“A Rigged Democracy Produces A Rigged Economy”: Citizens United, Democracy For Sale
When the Supreme Court struck down the core of our country’s campaign finance laws in 2010, in the landmark Citizens United case, most of America didn’t take notice. After all, politicians already looked too cozy with the wealthy donors who bankrolled their elections. How much worse could it get?
Plenty. Even as super PAC spending was set to break the $100 million mark before Memorial Day, it was easy to consider corruption less pressing than issues like finding a job. But this election cycle is showing us how a rigged democracy produces a rigged economy — and how the ironically named Citizens United decision now stacks the deck against the 99 percent of Americans still working too hard to make ends meet.
How have things gone from bad to worse?
First, these “independent expenditures” are proving to be anything but independent. Restore Our Future is known openly as former Gov. Mitt Romney’s PAC, and he’s its chief fundraising draw. The PAC is staffed by former Romney aides, and its treasurer is Romney’s former general counsel from 2008. Oil billionaire Harold Hamm gave $985,000 to the “independent” PAC one month after Romney named him as chairman of his Energy Policy Advisory Group.
Second, their size is exploding. Romney’s super PAC alone spent $46 million before Memorial Day — more than all the outside groups combined in the past election cycle. This allowed Romney to outspend Rick Santorum’s grass-roots campaign by 400 percent during the pivotal Ohio primary — which Romney won by just 1 point.
Third, people writing million-dollar checks are not neutral observers without a financial stake in the policy debates of the day. As of mid-May, 15 organizations backed by these individuals had contributed more than $1 million each to Romney through his super PAC. Of those donors, 10 are hedge fund managers or investment holding companies that stand to profit handsomely from tax loopholes and financial deregulation that they are now actively promoting to Romney. This is about a return on investment. Small donors can’t afford to play at this table.
Restore Our Future then funnels these mega-donations into campaign ads with populist themes about job creation. But the real agenda is a disaster for middle-class and working-class Americans.

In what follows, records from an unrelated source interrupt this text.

-- ==== Sys2Proof/Config.lean ====
section
/-! DEFINITION. What is fixed for this machine (spec/00_scope.md R6) and its one free value, the random byte of
CXNN (spec/10_state.md R33). The parameter FONTSET of R7 stands in Machine/Fontset.lean. -/

namespace Sys2Proof

/-- `MEM_SIZE`: the bytes of `memory`, addresses 0x000 to 0xFFF (spec/00_scope.md R6). -/
@[simp] abbrev Config.memSize : Nat := 4096

/-- `PROG_BASE`: where a program is loaded and PC starts (spec/00_scope.md R6). -/
@[simp] abbrev Config.progBase : Nat := 0x200

/-- `PROG_MAX`: the longest image that loads (spec/00_scope.md R6). -/
@[simp] abbrev Config.progMax : Nat := 3584

/-- FREE VALUE (log entry 2, DESIGN CHOICE, safe): `draw8()`, the byte the n-th executed CXNN draws, n counted from 0. It has no body:
nothing is known of any draw, and nothing relates two draws (spec/10_state.md R33, spec/41_alu.md R122, D11). -/
opaque Config.draw8 : Nat → Byte

end Sys2Proof
end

Consider the “carried interest tax loophole,” a special deal that exempts the fund managers who bankrolled the ad from paying the 35 percent income tax on the bulk of their compensation. Romney’s top donors instead pay a much lower 15 percent, and leave the middle class to pick up the $10 billion tab. A hedge fund manager with $100 million in gains could save as much as $25 million in taxes — not a bad return on the investment in Romney’s candidacy.
As consumers were taking it on the chin at the gas pumps this spring, oil speculators profited from the price spikes. And worse, a leaked document showed the new profits were funneled directly into ads attacking President Barack Obama for trying to close tax subsidies for big oil companies — thanks to Citizens United. This Orwellian twist was lost on most voters, because there’s no obligation to disclose the donors behind these attacks.
Before Citizens United, corporations were banned from making contributions to candidates running for federal office, and individuals were limited in how much money they could contribute. Citing this decision, an appellate court then effectively removed any limits on individual or corporate contributions to candidates, by allowing this money to go to groups clearly identified with the candidate. The court reasoned that contributions given to outside organizations could not be corruptive in the same way that money given directly to the candidates can be.
Now, super PACS are actively accepting unlimited contributions from individuals, unions and corporations. The vast majority of Americans have never had the influence of the powerful — but what was once an uneven playing field now resembles Mount Everest.
A Congress elected by the people can take immediate steps. The DISCLOSE 2012 Act will require super PACs to list their top donors as part of any advertisements and provide for more timely disclosure of all donors after large expenditures.
But the larger burden lies with the Supreme Court. A majority of its nine justices now or in the future must reclaim our democracy from the highest bidder and hand it back to the American people. This tightly rigged political process will only exacerbate the growing insecurity of our working and middle class.
This elections season, we would all be wise to tune out the flood of nasty political spots. But we must not ignore the buying and selling of influence it represents — and how this system silences the voices of the American people.
By: Tom Perriello and Amy Rosenbaum, Politico, May 29, 2012
“Truth Be Told”: How John Roberts Started This Spending Madness
Related to Joe Ricketts and SuperPACs and all this is of course the Supreme Court decision that made it all possible, Citizens United. It’s worth remembering how we got here.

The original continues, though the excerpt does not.